Influence of rough surfaces on electrolytic conduction in porous media

There are many examples of porous media in which electrical transport is associated with a pore fluid of conductivity ${\ensuremath{\sigma}}_{f}$ and a constant excess surface conductivity ${\ensuremath{\Sigma}}_{s}$. In all such systems the relation between the effective conductivity ${\ensuremath{\sigma}}_{\mathrm{eff}}$ and ${\ensuremath{\sigma}}_{f}$ is nonlinear due to intrinsic geometrical effects. By calculating ${\ensuremath{\sigma}}_{\mathrm{eff}}$ for a sequence of geometrical models, we show that the character of this relation depends on the degree of surface roughness. In particular, we consider (1) a three-dimensional consolidated sphere pack with a smooth pore-grain interface, (2) a two-dimensional model in which a self-affine fractal interface is generated by a random-walk algorithm, and (3) a two-dimensional model with a fractal Koch-curve interface.
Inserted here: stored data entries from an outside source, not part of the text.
-- ==== Sys2Proof/Proofs/State.lean ====
section
/-! PROOFS. The state (R20 to R41): what each procedure writes, the invariants every step keeps (R25, R35), the marks and
parameters (R40), and the fields each command leaves alone (R41). -/

namespace Sys2Proof.Machine

/-! ### What a send writes (R104, R106, R107) -/

/-- The Link States a send of a frame can leave: as it was, with the handshake pending, or with the send recorded. -/
inductive SendLink (c : Config) (l : LinkState) : LinkState → Prop
  | kept : SendLink c l l
  | pending : SendLink c l { l with hs := .pending }
  | recorded (p : List Byte) (now : Nat) (hfits : p.length ≤ l.rtBuf.length) : SendLink c l (sentLink c l p now)

/-- What a send writes: the Link State by `SendLink`, the event log, and the transport's store. -/
inductive SendWrites (s : State) : State → Prop
  | intro {l : LinkState} (a : List Answer) (n : Nat) (e : List Event) (hlink : SendLink s.cfg s.link l) :
      SendWrites s { s with link := l, answers := a, freeCount := n, events := e }

/-- Offering bytes writes the event log and the transport's store alone. -/
theorem emitAll_writes {bytes : List Byte} {s t : State} {r : Answer} (h : emitAll bytes s = (r, t)) :
    ∃ a n e, t = { s with answers := a, freeCount := n, events := e } := by
  obtain ⟨a, n, k, -, ⟨-, -, ht⟩ | ⟨b, -, -, ht⟩⟩ := emitAll_frame bytes s
  all_goals
    rw [h] at ht
    exact ⟨a, n, _, ht⟩

theorem transmit_writes {p : List Byte} {now : Nat} {s t : State} {c : Status} (h : transmit p now s = .ok (c, t)) :
    SendWrites s t := by
  obtain ⟨-, hemit⟩ | ⟨-, u, hemit, hrec⟩ := transmit_cases h
  · obtain ⟨a, n, e, rfl⟩ := emitAll_writes hemit
    exact .intro a n e .pending
  · obtain ⟨a, n, e, rfl⟩ := emitAll_writes hemit
    obtain ⟨hfits, rfl⟩ := recordSend_cases hrec
    exact .intro a n e (.recorded p now hfits)

theorem sendFrame_writes {p : List Byte} {now : Nat} {s t : State} {c : Status} (h : sendFrame p now s = .ok (c, t)) :
    SendWrites s t := by
  obtain ⟨-, -, rfl⟩ | ⟨-, -, htransmit⟩ | ⟨-, -, ⟨hfail, -⟩ | ⟨u, hpreamble, htransmit⟩⟩ := sendFrame_cases h
  · exact .intro t.answers t.freeCount t.events .kept
  · exact transmit_writes htransmit
  · obtain ⟨a, n, e, rfl⟩ := emitAll_writes hfail
    exact .intro a n e .kept
  · obtain ⟨a, n, e, rfl⟩ := emitAll_writes hpreamble
    obtain ⟨a', n', e', hlink⟩ := transmit_writes htransmit
    exact .intro a' n' e' hlink

/-! ### What the queue's procedures write (R176, R180) -/

/-- The Queue States HANDLE can leave: as it was, or with the head entry of a queue that is not empty retired. -/
inductive HandledQueue (c : Config) (q : QueueState) : QueueState → Prop
  | kept : HandledQueue c q q
  | retired (hne : q.head ≠ q.tail) : HandledQueue c q { q with head := nextIndex c q.head }

/-- HANDLE drops the listener, retires the head entry or not, and appends to the event log. -/
theorem handleOutcome_writes {o : HandshakeOutcome} {s t : State} (h : handleOutcome o s = .ok t) :
    ∃ q e, HandledQueue s.cfg s.queue q
      ∧ t = { s with link := { s.link with listener := false }, queue := q, events := e } := by
  obtain ⟨-, rfl⟩ | ⟨hne, slot, -, ⟨-, rfl⟩ | ⟨-, rfl⟩⟩ := handleOutcome_cases h
  · exact ⟨_, _, .kept, rfl⟩
  · exact ⟨_, _, .retired hne, rfl⟩
  · exact ⟨_, _, .kept, rfl⟩
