/-- The rows of R79 that an inbound byte can be decoded to. -/
theorem decodeInbound_cases (cfg : Config) (reading : Bool) (b : Byte) :
    (decodeInbound cfg reading b = .sof ∧ b = cfg.sofByte)
      ∨ (decodeInbound cfg reading b = .ack ∧ b = cfg.ackByte)
      ∨ (decodeInbound cfg reading b = .nak ∧ b = cfg.nakByte)
      ∨ (isControl cfg b = false ∧
        ((reading = false ∧ decodeInbound cfg reading b = .junkIdle b)
          ∨ (reading = true ∧ (b, decodeInbound cfg reading b) ∈ hexDigitRows)
          ∨ (reading = true ∧ hexVal b = none ∧ decodeInbound cfg reading b = .junkFrame b))) := by
  by_cases hsof : b = cfg.sofByte
  · exact .inl ⟨by simp [decodeInbound, classify, hsof], hsof⟩
  by_cases hack : b = cfg.ackByte
  · exact .inr (.inl ⟨by simp [decodeInbound, classify, hsof, ← hack], hack⟩)
  by_cases hnak : b = cfg.nakByte
  · exact .inr (.inr (.inl ⟨by simp [decodeInbound, classify, hsof, hack, ← hnak], hnak⟩))
  have hb : isControl cfg b = false := (isControl_eq_false_iff cfg b).mpr ⟨hsof, hack, hnak⟩
  refine .inr (.inr (.inr ⟨hb, ?_⟩))
  cases reading with
  | false => exact .inl ⟨rfl, decodeInbound_junkIdle hb⟩
  | true =>
    cases hhex : hexVal b with
    | some d => exact .inr (.inl ⟨rfl, decodeInbound_hexVal hb hhex⟩)
    | none => exact .inr (.inr ⟨rfl, rfl, decodeInbound_junkFrame hb (by simp [hhex])⟩)

/-- A hex digit's row is well-formed, belongs to the mid-frame phases, and is encoded by its byte. -/
theorem wellFormed_encode_of_hexDigitRow (cfg : Config) :
    ∀ r ∈ hexDigitRows, wellFormed cfg r.2 = true ∧ inPhase true r.2 = true ∧ encode cfg r.2 = some (.inbound r.1) := by
  intro r hr
  fin_cases hr
  all_goals exact ⟨rfl, rfl, rfl⟩

/-- What an inbound byte is decoded to is well-formed, belongs to its phase, and is encoded by that byte. -/
theorem decodeInbound_spec (cfg : Config) (reading : Bool) (b : Byte) :
    wellFormed cfg (decodeInbound cfg reading b) = true ∧ inPhase reading (decodeInbound cfg reading b) = true
      ∧ encode cfg (decodeInbound cfg reading b) = some (.inbound b) := by
  obtain ⟨hrow, rfl⟩ | ⟨hrow, rfl⟩ | ⟨hrow, rfl⟩ | ⟨hb, ⟨rfl, hrow⟩ | ⟨rfl, hmem⟩ | ⟨rfl, hhex, hrow⟩⟩ :=
    decodeInbound_cases cfg reading b
  · rw [hrow]; exact ⟨rfl, rfl, rfl⟩
  · rw [hrow]; exact ⟨rfl, rfl, rfl⟩
  · rw [hrow]; exact ⟨rfl, rfl, rfl⟩
  · rw [hrow]; exact ⟨by simp [wellFormed, hb], rfl, rfl⟩
  · exact wellFormed_encode_of_hexDigitRow cfg _ hmem
  · rw [hrow]; exact ⟨by simp [wellFormed, hb, hhex], rfl, rfl⟩

/-! ### Whatever is decoded (R79, R83) -/

theorem decodeCommand_wellFormed {cfg : Config} {bits : List Bool} {i : Instr} (h : decodeCommand cfg bits = .ok i)
    (reading : Bool) : wellFormed cfg i = true ∧ inPhase reading i = true := by
  obtain ⟨hd, operands, -, ⟨hres, rfl⟩ | ⟨hres, hlen, rfl⟩⟩ := decodeCommand_cases h
  · exact ⟨hres, rfl⟩
  · obtain ⟨op, imm8, rfl, hop, himm⟩ := exists_makeHeader_of_not_reserved hres
    obtain ⟨hwf, hphase, -⟩ := operandForm_spec hop himm hlen
    exact ⟨hwf, hphase reading⟩

/-- Settles O8: a command's bit string by the port's fields, an inbound byte by its row of FEED's table. -/
theorem decodedIsWellFormed : Obligations.DecodedIsWellFormed := by
  intro cfg reading a i h
  cases a with
  | command bits => exact decodeCommand_wellFormed h reading
  | overlapping bits => exact decodeCommand_wellFormed h reading
  | inbound b =>
    cases h
    obtain ⟨hwf, hphase, -⟩ := decodeInbound_spec cfg reading b
    exact ⟨hwf, hphase⟩

/-! ### Rows of FEED's table are FEED (R79, R130) -/

/-- An instruction that is encoded by an inbound byte is FEED of that byte (log 9). -/
theorem exec_of_encode_inbound {i : Instr} {b : Byte} {s : Machine.State}
    (h : encode s.cfg i = some (.inbound b)) : Machine.exec i s = Machine.exec (.feed b) s := by
  cases i with
  | codecInit | feed | readiness | send | resend | queueInit | submit | update | reserved | handle | drain => nomatch h
  | _ => cases h; rfl

/-- Settles O17: a byte is decoded to a row that is encoded by this byte. -/
theorem inboundByteIsFeed : Obligations.InboundByteIsFeed := by
  intro s b
  obtain ⟨-, -, hencode⟩ := decodeInbound_spec s.cfg s.link.reading b
  exact exec_of_encode_inbound hencode

/-- Settles O18: each row is encoded by its byte. -/
theorem byteClassRowsAreFeed : Obligations.ByteClassRowsAreFeed := by
  refine fun s => ⟨exec_of_encode_inbound rfl, exec_of_encode_inbound rfl, exec_of_encode_inbound rfl,
    fun b => exec_of_encode_inbound rfl, fun b => exec_of_encode_inbound rfl, fun r hr => ?_⟩
  obtain ⟨-, -, hencode⟩ := wellFormed_encode_of_hexDigitRow s.cfg r hr
  exact exec_of_encode_inbound hencode

/-! ### Reserved headers (R84) -/

theorem headerOp_toNat (h : BitVec 16) : (headerOp h).toNat = h.toNat / 4096 := by
  have hlt := h.isLt
  rw [headerOp, BitVec.extractLsb'_toNat, Nat.shiftRight_eq_div_pow]
  omega

theorem headerRsv_toNat (h : BitVec 16) : (headerRsv h).toNat = h.toNat / 256 % 16 := by
  rw [headerRsv, BitVec.extractLsb'_toNat, Nat.shiftRight_eq_div_pow]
For each of these models, the behavior of ${\ensuremath{\sigma}}_{\mathrm{eff}}$ is shown to be reasonably well described by a simple Pad\'e approximant based on four independently measurable geometrical parameters. Our analysis provides a physical explanation for the puzzling fact that often only a fraction of the total surface charge (as determined by chemical titration) contributes to electrolytic conduction.